We describe a polynomial-time reduction from NBW realizability, which is EXPTIME-hard [17, 26]. Given an NBW \(\mathcal {A}\) over \(2^{I\cup O}\), we define a set of signals \(\mathcal {H}\) and a DBW \(\mathcal {D}_\psi \) over \(2^{I\cup O \cup \mathcal {H}}\), such that \(L(\mathcal {A})\) is realizable iff there exists an \(((I \cup \mathcal {H}) / O)\)-transducer that \(\mathcal {H}\)-hides \(L(\mathcal {D}_\psi )\).

Let \(\mathcal {A}=\langle 2^{I\cup O}, Q, q_0, \delta , \alpha \rangle \). W.l.o.g, we assume that \(\mathcal {A}\) has a single initial state and that every word in \((2^{I\cup O})^{\omega }\) has at least one rejecting run in \(\mathcal {A}\). The latter can be achieved, for example, by adding a nondeterministic transition from the initial state to a rejecting sink upon any assignment \(i\cup o\in 2^{I\cup O}\). Let \(\mathcal {H}\) be a set of signals that encode Q. Thus, each assignment \(s \in 2^\mathcal {H}\) is associated with a single state in Q. We refer to a letter in \(2^{I \cup O \cup \mathcal {H}}\) as a pair \(\langle \sigma ,q \rangle \in 2^{I \cup O} \times Q\), and we view a word in \((2^{I \cup O \cup \mathcal {H}})^\omega \) as the combination \(w \oplus r\), of a word \(w \in (2^{I \cup O})^\omega \) with a word \(r \in Q^\omega \). Formally, for \(w=\sigma _0 \cdot \sigma _1 \cdots \in (2^{I \cup O})^\omega \) and \(r = r_1 \cdot r_2 \cdots \in Q^\omega \), let \(w \oplus r = \langle \sigma _0,r_1 \rangle \cdot \langle \sigma _1,r_2 \rangle \cdots \in (2^{I \cup O \cup \mathcal {H}})^\omega \).
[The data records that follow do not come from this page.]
theorem tblLeft_eq_fwdByte {W : Width} {m : CrcModel W} (hin : m.refin = false)
    (r : BitVec W.bits) (b : Byte) : tblLeft (tblEntry m) r b = fwdByte m r b := by
  have hmove : (r ^^^ b.setWidth W.bits <<< (W.bits - 8)) <<< 8 = r <<< 8 := by
    rw [BitVec.shiftLeft_xor_distrib, ← BitVec.shiftLeft_add, BitVec.shiftLeft_eq_zero (x := b.setWidth _) (by omega),
      BitVec.xor_zero]
  have hout : ((r ^^^ b.setWidth W.bits <<< (W.bits - 8)) >>> (W.bits - 8)).setWidth 8 =
      (r >>> (W.bits - 8)).setWidth 8 ^^^ b := by
    rw [BitVec.ushiftRight_xor_distrib, BitVec.setWidth_xor, setWidth_shiftLeft_ushiftRight (eight_le_bits W)]
  simp only [tblLeft, fwdByte, hin, tblEntry_left hin]
  rw [if_neg nofun, iterate_fwdBit_eight (eight_le_bits W) _ (r ^^^ b.setWidth W.bits <<< (W.bits - 8)), hmove, hout]

/-- Settles O23: eight shifts of the register with the byte absorbed, split into the outgoing byte and the rest. -/
theorem tableStepIsEightShifts : Obligations.TableStepIsEightShifts :=
  fun _ _ r b => ⟨fun hin hout => tblRight_eq_mirByte hin hout r b, fun hin _ => tblLeft_eq_fwdByte hin r b⟩

/-! ### The engines -/

theorem crcTable_left {W : Width} {m : CrcModel W} (hin : m.refin = false) (hout : m.refout = false)
    (data : List Byte) : crcTable m data = crcForward m data := by
  have hstep : tblLeft (tblEntry m) = fwdByte m := funext₂ (tblLeft_eq_fwdByte hin)
  simp only [crcTable, crcTableReg, crcForward, hin, hout, hstep, Bool.false_eq_true, if_false]

theorem crcTable_right {W : Width} {m : CrcModel W} (hin : m.refin = true) (hout : m.refout = true)
    (data : List Byte) : crcTable m data = crcMirror m data := by
  have hstep : tblRight (tblEntry m) = mirByte m (reflect m.poly) := funext₂ (tblRight_eq_mirByte hin hout)
  simp only [crcTable, crcTableReg, crcMirror, hin, hout, hstep, if_true]

/-- Settles O24: the two equalities of the engines, and R93 for the other form. -/
theorem tableEngineAgreesWithTheBitSerialEngine : Obligations.TableEngineAgreesWithTheBitSerialEngine := by
  intro W m data
  refine ⟨fun hin hout => crcTable_left hin hout data, ?_, fun hin hout => crcTable_right hin hout data, ?_, ?_⟩
  · intro hin hout hseed
    rw [crcTable_left hin hout, crcMirror_eq_of_palindromic hseed]
  · intro hin hout hseed
    rw [crcTable_right hin hout, crcMirror_eq_of_palindromic hseed]
  · intro hin hout hseed hp h
    rw [crcTable_right hin hout, crcMirror_eq_crcForward] at h
    exact hseed (seed_eq_of_crcForward_eq hp h)

theorem pktCrc_right {W : Width} {m : CrcModel W} (hin : m.refin = true) (hout : m.refout = true) (eng : Engine)
    (data : List Byte) : pktCrc m eng data = crcMirror m data := by
  cases eng with
  | bitSerial => exact if_pos ((bothReflected_iff m).2 ⟨hin, hout⟩)
  | table => exact crcTable_right hin hout data

theorem pktCrc_bitSerial {W : Width} {m : CrcModel W} (h : ¬ (m.refin = true ∧ m.refout = true))
    (data : List Byte) : pktCrc m .bitSerial data = crcForward m data :=
  if_neg (mt (bothReflected_iff m).1 h)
Then, we define \(\mathcal {D}_\psi \) so that \(L(\mathcal {D}_\psi )=\{w \oplus r\in (2^{I \cup O \cup \mathcal {H}})^\omega : \text { the sequence }q_0 \cdot r\text { is an accepting run of }\mathcal {A}\text { on } w\}.\) Note that since every word in \((2^{I\cup O})^{\omega }\) has at least one rejecting run in \(\mathcal {A}\), then every word \(w \in L(\mathcal {A})\) has at least one word \(r^+ \in Q^\omega \) such that \(w \oplus r^+ \in L(\mathcal {D}_\psi )\) and at least one word \(r^- \in Q^\omega \) such that \(w \oplus r^- \not \in L(\mathcal {D}_\psi )\).
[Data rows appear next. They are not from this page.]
-- ==== Sys2Proof/Laws/State.lean ====
section
/-!
SUPPORT. One lemma per field per named update of the state, and per field of the environment's move, so
that no later proof unfolds a record update.
-/
namespace Sys2Proof.Machine

/-! ### `ask` -/
@[simp] theorem State.ask_st {α : Type} (s : State) (call : World → World × α) : (s.ask call).1.st = s.st := rfl
@[simp] theorem State.ask_pos {α : Type} (s : State) (call : World → World × α) : (s.ask call).1.pos = s.pos := rfl
@[simp] theorem State.ask_addr {α : Type} (s : State) (call : World → World × α) : (s.ask call).1.addr = s.addr := rfl
@[simp] theorem State.ask_blk {α : Type} (s : State) (call : World → World × α) : (s.ask call).1.blk = s.blk := rfl
@[simp] theorem State.ask_nblk {α : Type} (s : State) (call : World → World × α) : (s.ask call).1.nblk = s.nblk := rfl
@[simp] theorem State.ask_imgSize {α : Type} (s : State) (call : World → World × α) : (s.ask call).1.imgSize = s.imgSize := rfl
@[simp] theorem State.ask_imgOpen {α : Type} (s : State) (call : World → World × α) : (s.ask call).1.imgOpen = s.imgOpen := rfl
@[simp] theorem State.ask_modeEntered {α : Type} (s : State) (call : World → World × α) : (s.ask call).1.modeEntered = s.modeEntered := rfl
@[simp] theorem State.ask_result {α : Type} (s : State) (call : World → World × α) : (s.ask call).1.result = s.result := rfl
@[simp] theorem State.ask_buf {α : Type} (s : State) (call : World → World × α) : (s.ask call).1.buf = s.buf := rfl
@[simp] theorem State.ask_nread {α : Type} (s : State) (call : World → World × α) : (s.ask call).1.nread = s.nread := rfl
@[simp] theorem State.ask_attempt {α : Type} (s : State) (call : World → World × α) : (s.ask call).1.attempt = s.attempt := rfl
@[simp] theorem State.ask_elapsed {α : Type} (s : State) (call : World → World × α) : (s.ask call).1.elapsed = s.elapsed := rfl
@[simp] theorem State.ask_lobs {α : Type} (s : State) (call : World → World × α) : (s.ask call).1.lobs = s.lobs := rfl
@[simp] theorem State.ask_rsp {α : Type} (s : State) (call : World → World × α) : (s.ask call).1.rsp = s.rsp := rfl
@[simp] theorem State.ask_xok {α : Type} (s : State) (call : World → World × α) : (s.ask call).1.xok = s.xok := rfl
@[simp] theorem State.ask_csum {α : Type} (s : State) (call : World → World × α) : (s.ask call).1.csum = s.csum := rfl
@[simp] theorem State.ask_txcnt {α : Type} (s : State) (call : World → World × α) : (s.ask call).1.txcnt = s.txcnt := rfl
@[simp] theorem State.ask_bootSel {α : Type} (s : State) (call : World → World × α) : (s.ask call).1.bootSel = s.bootSel := rfl
@[simp] theorem State.ask_nrst {α : Type} (s : State) (call : World → World × α) : (s.ask call).1.nrst = s.nrst := rfl
@[simp] theorem State.ask_eraseStat {α : Type} (s : State) (call : World → World × α) : (s.ask call).1.eraseStat = s.eraseStat := rfl
@[simp] theorem State.ask_cfg {α : Type} (s : State) (call : World → World × α) : (s.ask call).1.cfg = s.cfg := rfl
@[simp] theorem State.ask_world {α : Type} (s : State) (call : World → World × α) : (s.ask call).1.world = (call s.world).1 := rfl
@[simp] theorem State.ask_name {α : Type} (s : State) (call : World → World × α) : (s.ask call).1.name = s.name := rfl
@[simp] theorem State.ask_inputs {α : Type} (s : State) (call : World → World × α) : (s.ask call).1.inputs = s.inputs := rfl
@[simp] theorem State.ask_slot {α : Type} (s : State) (call : World → World × α) : (s.ask call).1.slot = s.slot := rfl
@[simp] theorem State.ask_ret {α : Type} (s : State) (call : World → World × α) : (s.ask call).1.ret = s.ret := rfl
@[simp] theorem State.ask_par {α : Type} (s : State) (call : World → World × α) : (s.ask call).1.par = s.par := rfl
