-- ==== Sys2Proof/Laws/Sequence.lean ====
section
/-!
SUPPORT. The sequence event by event (spec/92_eei_decisions.md D33): what no step of it writes, several steps
in a row, and that the events of an exchange or of a reset pulse, taken one a step, do what the operation
does in one.
-/
namespace Sys2Proof.Machine

/-! ### What the sequence never writes -/

/-- `CFG_*`, the name, the ports, the slot, the value returned and the parameters are the same. -/
def Untouched (s t : State) : Prop :=
  t.cfg = s.cfg ∧ t.name = s.name ∧ t.inputs = s.inputs ∧ t.slot = s.slot ∧ t.ret = s.ret ∧ t.par = s.par

theorem Untouched.refl (s : State) : Untouched s s := ⟨rfl, rfl, rfl, rfl, rfl, rfl⟩

theorem Untouched.trans {s t u : State} (a : Untouched s t) (b : Untouched t u) : Untouched s u := by
  obtain ⟨a1, a2, a3, a4, a5, a6⟩ := a
  obtain ⟨b1, b2, b3, b4, b5, b6⟩ := b
  exact ⟨b1.trans a1, b2.trans a2, b3.trans a3, b4.trans a4, b5.trans a5, b6.trans a6⟩

theorem OnlyControl.untouched {s t : State} (h : OnlyControl s t) : Untouched s t := by
  unfold OnlyControl at h
  rw [h]
  exact Untouched.refl s

theorem setLevel_untouched (s : State) (line : Line) (v : Bool) : Untouched s (s.setLevel line v) := by
  cases line <;> exact Untouched.refl s

theorem poll_untouched (s : State) (n T : Nat) : Untouched s (s.poll n T).1 := by
  have h := poll_only s n T
  unfold OnlyAwait at h
  rw [h]
  exact Untouched.refl s

theorem stageFrame_untouched (s : State) (c : Stage) : Untouched s (s.stageFrame c).1 := by
  cases c <;> exact Untouched.refl s

theorem stageStep_untouched (s : State) (c : Stage) (x : ExchangePos) :
    Untouched s (s.stageStep c x) := by
  cases x with
  | tx =>
    have a : Untouched s ((s.stageFrame c).1.send (s.stageFrame c).2).1 := stageFrame_untouched s c
    show Untouched s (s.stageTx c)
    unfold State.stageTx
    dsimp only
    generalize (s.stageFrame c).1.send (s.stageFrame c).2 = r at a ⊢
    split
    · exact a.trans ((Untouched.refl _).trans (stageDone_control (r.1.setXok false) c false).untouched)
    · exact a
  | poll =>
    have a := poll_untouched s (c.response s.par) s.par.timeout
    show Untouched s (s.stagePoll c)
    unfold State.stagePoll
    dsimp only
    generalize s.poll (c.response s.par) s.par.timeout = r at a ⊢
    split
    · exact a
    · split
      · exact a.trans ((Untouched.refl _).trans (stageDone_control (r.1.setXok false) c false).untouched)
      · exact a
  | pause => exact Untouched.refl s
  | pop => exact (stageDone_control (s.takeResponse (c.response s.par)).1 c _).untouched

theorem pulseStep_untouched (s : State) (p : PulsePos) : Untouched s (s.pulseStep p) := by
  cases p with
  | low => exact setLevel_untouched s .reset false
  | hold => exact Untouched.refl s
  | high => exact setLevel_untouched s .reset true
  | settle => exact (pulseDone_control (s.wait s.par.tSettle)).untouched

theorem bootStep_untouched (s : State) (p : Pos) : Untouched s (s.bootStep p) := by
  unfold State.bootStep
  split
  · unfold State.configBoot
    dsimp only
    split
    · exact Untouched.refl s
    · exact (bootDone_control (s.setDir .boot).1 false).untouched
  · exact setLevel_untouched s .boot (s.st != .modeExited)
  · exact pulseStep_untouched s _
  · exact Untouched.refl s

theorem startAttempt_untouched (s : State) : Untouched s s.startAttempt :=
  pulseStep_untouched { s with attempt := s.attempt + 1 } .low

theorem fetchBlock_untouched (s : State) : Untouched s s.fetchBlock.1 := by
  rw [fetchBlock_frame]
  exact Untouched.refl s

theorem nextBlock_untouched (s : State) (page : Stage) (after : St) :
    Untouched s (s.nextBlock page after) := by
  unfold State.nextBlock
  dsimp only
  split
  · split <;> exact fetchBlock_untouched s
  · exact Untouched.refl s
Formally, \(\mathcal {D}_\psi =\langle 2^{I \cup O \cup \mathcal {H}},Q,q_0,\delta ',\alpha \rangle \) has the same state space and acceptance condition as \(\mathcal {A}\), and it uses the Q-component of each letter in order to resolve the nondeterministic choices in \(\mathcal {A}\). Thus, the transitions function \(\delta ':Q \times 2^{I \cup O\cup \mathcal {H}} \rightarrow Q\) is defined as follows. For every state \(q \in Q\) and letter \(\langle \sigma ,s \rangle \in 2^{I \cup O \cup \mathcal {H}}\), we have that \(\delta '(q,\langle \sigma ,s \rangle )=s\) if \(s\in \delta (q,\sigma )\), and otherwise \(\delta '(q,\langle \sigma ,s \rangle )=\bot \). We prove that indeed \(L(\mathcal {D}_\psi )\) accepts exactly all words \(w \oplus r\) such that \(q_0 \cdot r\) is an accepting run of \(\mathcal {A}\) on w. By definition of \(\delta '\), it holds that \(r'\) is a run of \(\mathcal {D}_\psi \) over \(w\oplus r\) iff \(r'=q_0\cdot r\), and \(q_0\cdot r\) is a run of \(\mathcal {A}\) over w. Hence, a run \(r'=q_0\cdot r\) of \(\mathcal {D}_\psi \) over \(w\oplus r\) is accepting, iff \({ inf}(r')\cap \alpha \ne \varnothing \), iff \(r'=q_0\cdot r\) is an accepting run of \(\mathcal {A}\) over w, and we are done.    \(\square \)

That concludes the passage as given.